■ Work request ■
Write out exactly the lines of the entries below from the one holding "damaged : t.damaged = s.damaged" to the one holding "theorem State.Reslots.modCluster (h", inclusive, and leave out all other lines.

(Stored data entries)
┄┄┄┄┄┄┄┄┄┄┄┄┄┄┄┄┄┄┄┄

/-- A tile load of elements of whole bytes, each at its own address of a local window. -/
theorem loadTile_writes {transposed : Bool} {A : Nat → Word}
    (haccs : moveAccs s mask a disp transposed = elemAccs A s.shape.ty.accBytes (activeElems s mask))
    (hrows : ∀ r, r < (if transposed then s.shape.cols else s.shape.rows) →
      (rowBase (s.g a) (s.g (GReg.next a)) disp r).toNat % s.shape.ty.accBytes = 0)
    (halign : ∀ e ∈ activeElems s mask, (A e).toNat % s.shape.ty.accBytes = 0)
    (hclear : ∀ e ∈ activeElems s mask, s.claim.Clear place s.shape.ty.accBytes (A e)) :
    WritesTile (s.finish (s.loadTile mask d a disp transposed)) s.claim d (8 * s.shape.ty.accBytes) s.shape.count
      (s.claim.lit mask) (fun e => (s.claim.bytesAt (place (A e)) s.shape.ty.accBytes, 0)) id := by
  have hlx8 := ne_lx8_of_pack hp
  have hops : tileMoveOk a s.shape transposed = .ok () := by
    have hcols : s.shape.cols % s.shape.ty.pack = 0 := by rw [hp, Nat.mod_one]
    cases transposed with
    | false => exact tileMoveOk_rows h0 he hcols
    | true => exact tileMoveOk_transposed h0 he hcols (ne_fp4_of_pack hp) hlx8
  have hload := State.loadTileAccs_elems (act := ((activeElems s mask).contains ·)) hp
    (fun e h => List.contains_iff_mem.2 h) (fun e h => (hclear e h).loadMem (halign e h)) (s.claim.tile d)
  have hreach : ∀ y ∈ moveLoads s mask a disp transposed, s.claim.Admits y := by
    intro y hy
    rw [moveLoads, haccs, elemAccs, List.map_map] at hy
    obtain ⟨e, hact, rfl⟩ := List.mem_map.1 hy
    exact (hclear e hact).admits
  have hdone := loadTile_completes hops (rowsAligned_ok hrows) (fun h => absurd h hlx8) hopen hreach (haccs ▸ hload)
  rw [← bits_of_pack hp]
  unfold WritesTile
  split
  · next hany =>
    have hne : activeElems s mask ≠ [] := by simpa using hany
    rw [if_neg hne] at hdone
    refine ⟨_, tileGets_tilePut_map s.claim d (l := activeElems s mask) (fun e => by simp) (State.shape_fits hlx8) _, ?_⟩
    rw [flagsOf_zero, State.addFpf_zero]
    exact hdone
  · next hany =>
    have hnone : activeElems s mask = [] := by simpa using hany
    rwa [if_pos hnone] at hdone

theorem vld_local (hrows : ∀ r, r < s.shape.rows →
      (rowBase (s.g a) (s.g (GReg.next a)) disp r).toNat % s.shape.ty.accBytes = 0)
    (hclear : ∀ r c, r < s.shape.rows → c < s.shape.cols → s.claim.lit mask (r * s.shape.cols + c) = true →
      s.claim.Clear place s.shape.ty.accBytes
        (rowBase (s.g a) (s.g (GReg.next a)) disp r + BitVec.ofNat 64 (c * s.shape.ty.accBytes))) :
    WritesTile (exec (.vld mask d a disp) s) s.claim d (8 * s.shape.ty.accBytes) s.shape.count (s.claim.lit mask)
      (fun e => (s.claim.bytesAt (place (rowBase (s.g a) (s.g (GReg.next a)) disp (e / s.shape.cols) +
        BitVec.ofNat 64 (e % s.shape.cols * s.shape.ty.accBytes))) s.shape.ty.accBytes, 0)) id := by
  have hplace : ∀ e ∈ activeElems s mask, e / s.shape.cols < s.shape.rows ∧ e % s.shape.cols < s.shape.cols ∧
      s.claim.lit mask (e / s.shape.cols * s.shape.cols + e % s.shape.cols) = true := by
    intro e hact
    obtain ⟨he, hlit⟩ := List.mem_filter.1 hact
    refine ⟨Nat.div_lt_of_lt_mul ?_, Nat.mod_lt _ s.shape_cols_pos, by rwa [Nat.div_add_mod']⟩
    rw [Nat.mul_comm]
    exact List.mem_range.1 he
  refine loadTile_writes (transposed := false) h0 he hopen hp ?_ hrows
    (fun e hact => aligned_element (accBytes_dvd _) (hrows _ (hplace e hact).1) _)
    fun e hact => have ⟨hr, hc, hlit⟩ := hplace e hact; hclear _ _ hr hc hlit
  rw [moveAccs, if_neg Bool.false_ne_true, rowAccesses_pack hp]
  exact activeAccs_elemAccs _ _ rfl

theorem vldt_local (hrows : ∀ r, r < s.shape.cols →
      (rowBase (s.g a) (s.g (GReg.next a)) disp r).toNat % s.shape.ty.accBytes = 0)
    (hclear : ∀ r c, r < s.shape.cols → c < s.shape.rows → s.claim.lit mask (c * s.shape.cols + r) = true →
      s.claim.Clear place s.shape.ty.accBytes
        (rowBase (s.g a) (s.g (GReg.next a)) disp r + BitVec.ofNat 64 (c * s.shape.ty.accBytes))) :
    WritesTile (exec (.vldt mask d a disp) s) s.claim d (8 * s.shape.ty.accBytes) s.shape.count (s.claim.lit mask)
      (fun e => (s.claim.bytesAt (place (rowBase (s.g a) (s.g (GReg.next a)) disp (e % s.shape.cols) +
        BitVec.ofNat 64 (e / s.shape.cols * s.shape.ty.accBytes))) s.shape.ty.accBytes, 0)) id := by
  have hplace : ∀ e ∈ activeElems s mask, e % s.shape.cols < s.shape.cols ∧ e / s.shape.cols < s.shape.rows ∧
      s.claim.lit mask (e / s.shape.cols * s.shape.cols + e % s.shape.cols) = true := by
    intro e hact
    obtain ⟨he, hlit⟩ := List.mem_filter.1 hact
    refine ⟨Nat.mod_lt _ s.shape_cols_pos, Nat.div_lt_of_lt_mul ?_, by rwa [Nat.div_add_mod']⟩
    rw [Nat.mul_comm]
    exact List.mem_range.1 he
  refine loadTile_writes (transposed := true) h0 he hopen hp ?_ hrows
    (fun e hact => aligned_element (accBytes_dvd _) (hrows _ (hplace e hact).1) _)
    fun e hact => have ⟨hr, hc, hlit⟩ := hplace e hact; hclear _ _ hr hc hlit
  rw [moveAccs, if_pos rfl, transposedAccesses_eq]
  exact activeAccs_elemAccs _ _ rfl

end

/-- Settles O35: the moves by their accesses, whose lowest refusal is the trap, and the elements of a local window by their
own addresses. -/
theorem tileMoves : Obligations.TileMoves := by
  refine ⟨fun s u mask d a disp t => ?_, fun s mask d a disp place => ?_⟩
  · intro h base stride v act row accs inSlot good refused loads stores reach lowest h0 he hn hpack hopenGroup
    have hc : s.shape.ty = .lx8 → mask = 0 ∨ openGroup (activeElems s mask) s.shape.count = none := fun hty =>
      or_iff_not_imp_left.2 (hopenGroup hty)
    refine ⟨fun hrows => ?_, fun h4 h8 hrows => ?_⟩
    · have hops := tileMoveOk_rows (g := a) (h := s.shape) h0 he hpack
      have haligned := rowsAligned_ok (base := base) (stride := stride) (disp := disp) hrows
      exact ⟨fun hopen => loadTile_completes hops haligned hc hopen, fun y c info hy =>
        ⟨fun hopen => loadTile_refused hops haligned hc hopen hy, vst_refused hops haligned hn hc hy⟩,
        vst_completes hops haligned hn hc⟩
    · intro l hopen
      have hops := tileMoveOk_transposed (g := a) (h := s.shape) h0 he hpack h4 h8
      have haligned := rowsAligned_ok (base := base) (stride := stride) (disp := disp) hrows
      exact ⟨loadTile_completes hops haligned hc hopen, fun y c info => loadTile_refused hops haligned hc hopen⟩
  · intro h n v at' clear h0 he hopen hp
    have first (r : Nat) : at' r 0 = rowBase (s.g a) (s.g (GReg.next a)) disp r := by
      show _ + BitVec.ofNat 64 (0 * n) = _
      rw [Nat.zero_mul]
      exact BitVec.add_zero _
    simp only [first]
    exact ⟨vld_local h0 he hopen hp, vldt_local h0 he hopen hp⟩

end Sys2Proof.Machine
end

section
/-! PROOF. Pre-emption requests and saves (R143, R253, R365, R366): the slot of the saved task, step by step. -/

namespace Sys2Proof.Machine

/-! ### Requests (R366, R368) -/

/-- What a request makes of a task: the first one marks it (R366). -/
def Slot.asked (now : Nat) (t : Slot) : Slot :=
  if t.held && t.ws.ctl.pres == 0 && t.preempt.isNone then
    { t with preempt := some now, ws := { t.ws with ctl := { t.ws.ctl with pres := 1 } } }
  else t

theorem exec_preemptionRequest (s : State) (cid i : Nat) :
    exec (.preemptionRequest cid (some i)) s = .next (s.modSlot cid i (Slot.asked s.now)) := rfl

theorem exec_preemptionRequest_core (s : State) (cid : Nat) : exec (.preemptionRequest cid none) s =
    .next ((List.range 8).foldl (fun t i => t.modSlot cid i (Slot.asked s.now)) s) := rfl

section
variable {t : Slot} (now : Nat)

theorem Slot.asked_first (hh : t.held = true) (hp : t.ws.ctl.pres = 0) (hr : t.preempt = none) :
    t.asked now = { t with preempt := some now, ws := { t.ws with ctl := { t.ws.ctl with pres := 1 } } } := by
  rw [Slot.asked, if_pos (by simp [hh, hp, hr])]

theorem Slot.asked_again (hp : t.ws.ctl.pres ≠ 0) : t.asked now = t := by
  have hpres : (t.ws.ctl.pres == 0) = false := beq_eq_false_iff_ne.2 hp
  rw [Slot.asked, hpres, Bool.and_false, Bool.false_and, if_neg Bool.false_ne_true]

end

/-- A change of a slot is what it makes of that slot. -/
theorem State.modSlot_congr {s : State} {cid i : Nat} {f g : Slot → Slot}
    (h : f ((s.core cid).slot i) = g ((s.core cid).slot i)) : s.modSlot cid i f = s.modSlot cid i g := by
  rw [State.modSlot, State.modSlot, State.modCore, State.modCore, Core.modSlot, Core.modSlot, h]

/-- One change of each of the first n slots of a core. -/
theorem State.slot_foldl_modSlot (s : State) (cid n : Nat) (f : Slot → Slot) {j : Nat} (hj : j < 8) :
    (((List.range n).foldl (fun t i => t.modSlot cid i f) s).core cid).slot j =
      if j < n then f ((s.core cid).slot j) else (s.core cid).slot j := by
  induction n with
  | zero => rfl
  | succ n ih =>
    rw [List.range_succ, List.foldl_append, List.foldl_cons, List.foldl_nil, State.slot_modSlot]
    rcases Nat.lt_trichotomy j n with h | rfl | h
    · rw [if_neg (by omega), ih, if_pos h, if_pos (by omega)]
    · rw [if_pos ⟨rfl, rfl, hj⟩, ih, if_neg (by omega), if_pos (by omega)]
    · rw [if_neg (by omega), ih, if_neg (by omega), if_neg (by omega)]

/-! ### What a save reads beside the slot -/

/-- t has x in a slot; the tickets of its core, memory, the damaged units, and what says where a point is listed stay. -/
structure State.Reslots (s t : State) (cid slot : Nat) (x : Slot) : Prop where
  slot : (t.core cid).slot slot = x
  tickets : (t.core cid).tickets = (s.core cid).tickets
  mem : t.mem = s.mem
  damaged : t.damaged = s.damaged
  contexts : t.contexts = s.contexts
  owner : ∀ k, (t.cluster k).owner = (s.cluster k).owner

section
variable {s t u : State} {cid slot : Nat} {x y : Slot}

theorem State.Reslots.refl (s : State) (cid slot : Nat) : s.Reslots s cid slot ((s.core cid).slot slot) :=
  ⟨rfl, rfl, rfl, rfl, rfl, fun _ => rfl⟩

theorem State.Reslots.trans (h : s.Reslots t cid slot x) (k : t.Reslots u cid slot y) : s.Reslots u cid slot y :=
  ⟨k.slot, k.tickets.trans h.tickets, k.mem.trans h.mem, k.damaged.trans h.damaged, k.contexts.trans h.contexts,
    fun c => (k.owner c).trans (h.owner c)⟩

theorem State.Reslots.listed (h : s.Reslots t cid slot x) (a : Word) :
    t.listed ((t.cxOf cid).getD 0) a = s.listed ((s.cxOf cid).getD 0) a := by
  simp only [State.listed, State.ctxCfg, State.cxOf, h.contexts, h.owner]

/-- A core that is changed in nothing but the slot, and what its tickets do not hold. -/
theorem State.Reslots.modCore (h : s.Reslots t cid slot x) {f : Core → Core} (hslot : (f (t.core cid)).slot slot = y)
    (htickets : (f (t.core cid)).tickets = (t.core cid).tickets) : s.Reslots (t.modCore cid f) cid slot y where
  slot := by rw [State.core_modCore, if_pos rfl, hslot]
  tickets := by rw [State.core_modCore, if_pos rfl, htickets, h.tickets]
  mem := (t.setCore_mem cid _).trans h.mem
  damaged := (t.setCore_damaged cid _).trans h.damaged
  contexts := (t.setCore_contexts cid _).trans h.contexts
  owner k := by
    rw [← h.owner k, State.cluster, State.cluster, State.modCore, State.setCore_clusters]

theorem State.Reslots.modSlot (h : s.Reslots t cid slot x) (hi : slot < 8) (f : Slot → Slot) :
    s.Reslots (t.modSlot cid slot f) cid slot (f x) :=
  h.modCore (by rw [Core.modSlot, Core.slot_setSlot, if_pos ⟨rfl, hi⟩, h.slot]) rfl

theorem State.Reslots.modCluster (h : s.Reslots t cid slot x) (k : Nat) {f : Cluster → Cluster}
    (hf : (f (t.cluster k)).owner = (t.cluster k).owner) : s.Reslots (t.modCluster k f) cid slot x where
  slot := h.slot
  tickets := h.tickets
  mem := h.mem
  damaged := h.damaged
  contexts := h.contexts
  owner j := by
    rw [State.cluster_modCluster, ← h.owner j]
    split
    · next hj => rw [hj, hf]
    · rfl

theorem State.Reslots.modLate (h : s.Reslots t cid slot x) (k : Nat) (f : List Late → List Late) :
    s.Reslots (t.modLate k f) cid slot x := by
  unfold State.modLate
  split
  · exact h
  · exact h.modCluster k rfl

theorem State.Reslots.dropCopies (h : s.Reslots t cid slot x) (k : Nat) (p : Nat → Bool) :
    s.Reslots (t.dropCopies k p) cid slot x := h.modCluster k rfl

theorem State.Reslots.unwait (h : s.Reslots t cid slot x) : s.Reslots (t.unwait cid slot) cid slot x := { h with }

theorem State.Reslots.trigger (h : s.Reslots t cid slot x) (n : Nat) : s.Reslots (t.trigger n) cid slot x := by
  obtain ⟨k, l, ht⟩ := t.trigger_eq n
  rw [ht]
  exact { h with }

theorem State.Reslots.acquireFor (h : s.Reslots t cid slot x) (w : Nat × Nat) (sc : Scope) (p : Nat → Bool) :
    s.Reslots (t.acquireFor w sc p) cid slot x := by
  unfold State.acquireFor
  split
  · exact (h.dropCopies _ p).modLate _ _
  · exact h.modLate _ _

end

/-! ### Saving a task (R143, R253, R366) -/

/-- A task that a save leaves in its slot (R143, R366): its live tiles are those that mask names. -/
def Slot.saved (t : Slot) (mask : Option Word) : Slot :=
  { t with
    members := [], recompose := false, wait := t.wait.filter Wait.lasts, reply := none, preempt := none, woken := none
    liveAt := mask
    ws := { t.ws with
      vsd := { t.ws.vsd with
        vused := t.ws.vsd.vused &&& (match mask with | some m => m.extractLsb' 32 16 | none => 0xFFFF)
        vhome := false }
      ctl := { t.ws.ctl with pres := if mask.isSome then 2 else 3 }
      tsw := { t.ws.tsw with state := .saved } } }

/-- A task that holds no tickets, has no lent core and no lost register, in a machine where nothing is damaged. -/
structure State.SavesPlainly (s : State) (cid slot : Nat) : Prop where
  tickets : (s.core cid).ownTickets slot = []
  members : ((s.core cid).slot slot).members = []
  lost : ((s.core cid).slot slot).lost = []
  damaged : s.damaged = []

┄┄┄┄┄┄┄┄┄┄┄┄┄┄┄┄┄┄┄┄

■ Exercise solution ■
  damaged : t.damaged = s.damaged
  contexts : t.contexts = s.contexts
  owner : ∀ k, (t.cluster k).owner = (s.cluster k).owner

section
variable {s t u : State} {cid slot : Nat} {x y : Slot}

theorem State.Reslots.refl (s : State) (cid slot : Nat) : s.Reslots s cid slot ((s.core cid).slot slot) :=
  ⟨rfl, rfl, rfl, rfl, rfl, fun _ => rfl⟩

theorem State.Reslots.trans (h : s.Reslots t cid slot x) (k : t.Reslots u cid slot y) : s.Reslots u cid slot y :=
  ⟨k.slot, k.tickets.trans h.tickets, k.mem.trans h.mem, k.damaged.trans h.damaged, k.contexts.trans h.contexts,
    fun c => (k.owner c).trans (h.owner c)⟩

theorem State.Reslots.listed (h : s.Reslots t cid slot x) (a : Word) :
    t.listed ((t.cxOf cid).getD 0) a = s.listed ((s.cxOf cid).getD 0) a := by
  simp only [State.listed, State.ctxCfg, State.cxOf, h.contexts, h.owner]

/-- A core that is changed in nothing but the slot, and what its tickets do not hold. -/
theorem State.Reslots.modCore (h : s.Reslots t cid slot x) {f : Core → Core} (hslot : (f (t.core cid)).slot slot = y)
    (htickets : (f (t.core cid)).tickets = (t.core cid).tickets) : s.Reslots (t.modCore cid f) cid slot y where
  slot := by rw [State.core_modCore, if_pos rfl, hslot]
  tickets := by rw [State.core_modCore, if_pos rfl, htickets, h.tickets]
  mem := (t.setCore_mem cid _).trans h.mem
  damaged := (t.setCore_damaged cid _).trans h.damaged
  contexts := (t.setCore_contexts cid _).trans h.contexts
  owner k := by
    rw [← h.owner k, State.cluster, State.cluster, State.modCore, State.setCore_clusters]

theorem State.Reslots.modSlot (h : s.Reslots t cid slot x) (hi : slot < 8) (f : Slot → Slot) :
    s.Reslots (t.modSlot cid slot f) cid slot (f x) :=
  h.modCore (by rw [Core.modSlot, Core.slot_setSlot, if_pos ⟨rfl, hi⟩, h.slot]) rfl

theorem State.Reslots.modCluster (h : s.Reslots t cid slot x) (k : Nat) {f : Cluster → Cluster}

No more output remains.